* **Input for this task**:
-- ==== Sys2Proof/Machine/BitBang.lean ====
section
/-! DEFINITION. Bit-bang command bytes (42_command_bytes.md R160, R161). -/

namespace Sys2Proof.Machine

/-- The levels go to the pins, then the release detector runs (R160). -/
def bitBang (tck tms tdi : Level) (s : State) : Attempt Unit :=
  (applyLevels tdi tms tck s).update fun _ s => detectRelease tms tck s

/-- `BB` (R160). -/
def execBb (tck tms tdi : Level) (s : State) : Answer := .next (finishByte (bitBang tck tms tdi s))

/-- `BBR` (R161): as `BB`, then sense and push one response byte (decision D7, log 15). -/
def execBbr (tck tms tdi : Level) (s : State) : Answer :=
  .next (finishByte
    (((bitBang tck tms tdi s).andThen fun _ s => pinRead s).update fun t s =>
      s.pushResponse (bitBangResponse s.params t)))

end Sys2Proof.Machine
end

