-- ==== Sys2Proof/Certificates/Slice0/Obligations.lean ====
section
/-! DEFINITION. The statements for the provers. Each docstring names the rules of spec/ it rests on, and says where the
statement rests on a decision of the spec (D<n>) or a choice of the model (log n). -/

open Sys2Proof Sys2Proof.Machine

/-! ## Encoding -/

/-- 30_encoding.md R86, R93 (notation of the spec's own, D24), R95, R96: decoding an encoded well-formed instruction
under the selector it is read under gives the instruction back, for every legal machine and every operand. -/
def Obligations.DecodeOfEncodedInstr : Prop :=
  ∀ (p : Params) (sel : Selector) (i : Instr), p.legal = true → i.wellFormed = true → i.readUnder sel = true →
    decode p sel (encode p i) = i

/-- 30_encoding.md R83 to R88 (positions D3, ignored bits D4): encoding the instruction of a byte gives the byte back;
for a bit-bang command it gives the byte with the undesignated bits cleared. -/
def Obligations.EncodeOfDecodedByte : Prop :=
  ∀ (p : Params) (sel : Selector) (b : Byte),
    ∃ b', encode p (decode p sel (.byte b)) = .byte b' ∧
      (sel.remaining ≠ 0 ∨ b.getLsbD 7 = true → b' = b) ∧
      (sel.remaining = 0 → b.getLsbD 7 = false → ∀ i < 8, b'.getLsbD i =
        (b.getLsbD i && (i == 6 || i == p.tckBit.val || i == p.tmsBit.val || i == p.tdiBit.val)))

/-- 30_encoding.md R95, R96 (numbering D1, log 11): each pattern of the TAP table, each control request and the bus
reset is the code of exactly one well-formed instruction, the one it decodes to. -/
def Obligations.EncodeOfDecodedPatternOrRequest : Prop :=
  ∀ (p : Params) (sel : Selector) (i : Instr),
    (∀ w : BitVec 5, i.wellFormed = true ∧ encode p i = .pattern w ↔ i = decode p sel (.pattern w)) ∧
    (∀ r : ControlRequest, i.wellFormed = true ∧ encode p i = .request r ↔ i = decode p sel (.request r)) ∧
    (i.wellFormed = true ∧ encode p i = .busReset ↔ i = decode p sel .busReset)

/-- 30_encoding.md R86: the decode function, form by form, for every byte in every mode. -/
def Obligations.ByteFormBySelector : Prop :=
  ∀ (p : Params) (sel : Selector) (b : Byte),
    (sel.remaining = 0 → b.getLsbD 7 = false → b.getLsbD 6 = false →
      decode p sel (.byte b) = .bb (b.getLsbD p.tckBit) (b.getLsbD p.tmsBit) (b.getLsbD p.tdiBit)) ∧
    (sel.remaining = 0 → b.getLsbD 7 = false → b.getLsbD 6 = true →
      decode p sel (.byte b) = .bbr (b.getLsbD p.tckBit) (b.getLsbD p.tmsBit) (b.getLsbD p.tdiBit)) ∧
    (sel.remaining = 0 → b.getLsbD 7 = true → b.getLsbD 6 = false →
      decode p sel (.byte b) = .shift (b.extractLsb' 0 6)) ∧
    (sel.remaining = 0 → b.getLsbD 7 = true → b.getLsbD 6 = true →
      decode p sel (.byte b) = .shiftr (b.extractLsb' 0 6)) ∧
    (sel.remaining ≠ 0 → sel.read = false → decode p sel (.byte b) = .data b) ∧
    (sel.remaining ≠ 0 → sel.read = true → decode p sel (.byte b) = .datar b)

/-- Words written out from 30_encoding.md R83 to R86, R93, R95, R96 and 95_test_vectors.md V5 to V7, with the default
bit numbers (D3). -/
def Obligations.WrittenWordsDecode : Prop :=
  decodeTableWord 8 0x2F = some (.bb true true false) ∧
  decodeTableWord 8 0x52 = some (.bbr false true true) ∧
  decodeTableWord 8 0x85 = some (.shift 5) ∧
  decodeTableWord 8 0xC1 = some (.shiftr 1) ∧
  decode Params.nominal { remaining := 2, read := false } (.byte 0xC1) = .data 0xC1 ∧
  decode Params.nominal { remaining := 1, read := true } (.byte 0xA5) = .datar 0xA5 ∧
  decodeTableWord 5 0x12 = some .advanceSelectDR0 ∧
  decodeTableWord 5 0x05 = some .advanceSelectIR1 ∧
  decode Params.nominal Selector.command (.request (.reset 2)) = .reset2 ∧
  decode Params.nominal Selector.command (.request (.reset 3)) = .resetOther 3

/-! ## The TAP table -/

/-- 40_tap_advance.md R111, R115, R119: the entries of the three states whose two entries are both the source's, and
the self-loops of two of them. -/
def Obligations.SourceTapEntries : Prop :=
  advance .reset false = .runIdle ∧ advance .reset true = .reset ∧
  advance .shiftDR false = .shiftDR ∧ advance .shiftDR true = .exit1DR ∧
  advance .updateDR false = .runIdle ∧ advance .updateDR true = .selectDR ∧
  (∀ n, (fun c => advance c true)^[n] .reset = .reset) ∧
  ∀ n, (fun c => advance c false)^[n] .shiftDR = .shiftDR

/-- 40_tap_advance.md R110 to R119 (25 entries of the table are the spec's general knowledge, G1, log 10; that the
result of a lookup is reported is the model's choice, log 29): each row of `Reset`, `RunIdle` and the DR column answers
its successor and changes nothing else. -/
def Obligations.AdvanceRowsOfTheDrColumn : Prop :=
  ∀ s : State,
    exec .advanceReset0 s = .next (s.report (.lookup .runIdle)) ∧
    exec .advanceReset1 s = .next (s.report (.lookup .reset)) ∧
    exec .advanceRunIdle0 s = .next (s.report (.lookup .runIdle)) ∧
    exec .advanceRunIdle1 s = .next (s.report (.lookup .selectDR)) ∧
    exec .advanceSelectDR0 s = .next (s.report (.lookup .captureDR)) ∧
    exec .advanceSelectDR1 s = .next (s.report (.lookup .selectIR)) ∧
    exec .advanceCaptureDR0 s = .next (s.report (.lookup .shiftDR)) ∧
    exec .advanceCaptureDR1 s = .next (s.report (.lookup .exit1DR)) ∧
    exec .advanceShiftDR0 s = .next (s.report (.lookup .shiftDR)) ∧
    exec .advanceShiftDR1 s = .next (s.report (.lookup .exit1DR)) ∧
    exec .advanceExit1DR0 s = .next (s.report (.lookup .pauseDR)) ∧
    exec .advanceExit1DR1 s = .next (s.report (.lookup .updateDR)) ∧
    exec .advancePauseDR0 s = .next (s.report (.lookup .pauseDR)) ∧
    exec .advancePauseDR1 s = .next (s.report (.lookup .exit2DR)) ∧
    exec .advanceExit2DR0 s = .next (s.report (.lookup .shiftDR)) ∧
    exec .advanceExit2DR1 s = .next (s.report (.lookup .updateDR)) ∧
    exec .advanceUpdateDR0 s = .next (s.report (.lookup .runIdle)) ∧
    exec .advanceUpdateDR1 s = .next (s.report (.lookup .selectDR))

/-- 40_tap_advance.md R110, R120 to R126 (entries from general knowledge, G1, log 10; the report is the model's
choice, log 29): each row of the IR column answers its successor and changes nothing else. -/
def Obligations.AdvanceRowsOfTheIrColumn : Prop :=
  ∀ s : State,
    exec .advanceSelectIR0 s = .next (s.report (.lookup .captureIR)) ∧
    exec .advanceSelectIR1 s = .next (s.report (.lookup .reset)) ∧
    exec .advanceCaptureIR0 s = .next (s.report (.lookup .shiftIR)) ∧
    exec .advanceCaptureIR1 s = .next (s.report (.lookup .exit1IR)) ∧
    exec .advanceShiftIR0 s = .next (s.report (.lookup .shiftIR)) ∧
    exec .advanceShiftIR1 s = .next (s.report (.lookup .exit1IR)) ∧
    exec .advanceExit1IR0 s = .next (s.report (.lookup .pauseIR)) ∧
    exec .advanceExit1IR1 s = .next (s.report (.lookup .updateIR)) ∧
    exec .advancePauseIR0 s = .next (s.report (.lookup .pauseIR)) ∧
    exec .advancePauseIR1 s = .next (s.report (.lookup .exit2IR)) ∧
    exec .advanceExit2IR0 s = .next (s.report (.lookup .shiftIR)) ∧
    exec .advanceExit2IR1 s = .next (s.report (.lookup .updateIR)) ∧
    exec .advanceUpdateIR0 s = .next (s.report (.lookup .runIdle)) ∧
    exec .advanceUpdateIR1 s = .next (s.report (.lookup .selectDR))
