-- ==== Sys2Proof/Machine/Instances.lean ====
section
/-! DEFINITION. Several instances of the block side by side (10_state.md R42, 60_exceptions.md R272): each owns all of
its state, is stepped and reached by its own host, and none can signal another. -/

namespace Sys2Proof.Machine

/-- The instances, each a machine of its own. -/
abbrev Instances := List State

/-- One sequencer step of instance `k`; a stopped or absent instance stays as it is. -/
def Instances.stepAt (ms : Instances) (k : Nat) : Instances :=
  match ms[k]? with
  | none => ms
  | some s =>
    match step s with
    | .next t => ms.set k t
    | .fault _ => ms
    | .refused _ => ms

/-- One host operation on instance `k`. -/
def Instances.hostAt (ms : Instances) (k : Nat) (op : HostOp) : Instances :=
  match ms[k]? with
  | none => ms
  | some s => ms.set k (hostStep op s).2

end Sys2Proof.Machine
end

* **Description of the task**:
Within the material above, copy exactly the lines from the line that holds "def Obligations.EncodeOfDecodedByte : Prop" up to and including the line that holds "and the bus".

* **Result of this exercise**:
def Obligations.EncodeOfDecodedByte : Prop :=
  ∀ (p : Params) (sel : Selector) (b : Byte),
    ∃ b', encode p (decode p sel (.byte b)) = .byte b' ∧
      (sel.remaining ≠ 0 ∨ b.getLsbD 7 = true → b' = b) ∧
      (sel.remaining = 0 → b.getLsbD 7 = false → ∀ i < 8, b'.getLsbD i =
        (b.getLsbD i && (i == 6 || i == p.tckBit.val || i == p.tmsBit.val || i == p.tdiBit.val)))

/-- 30_encoding.md R95, R96 (numbering D1, log 11): each pattern of the TAP table, each control request and the bus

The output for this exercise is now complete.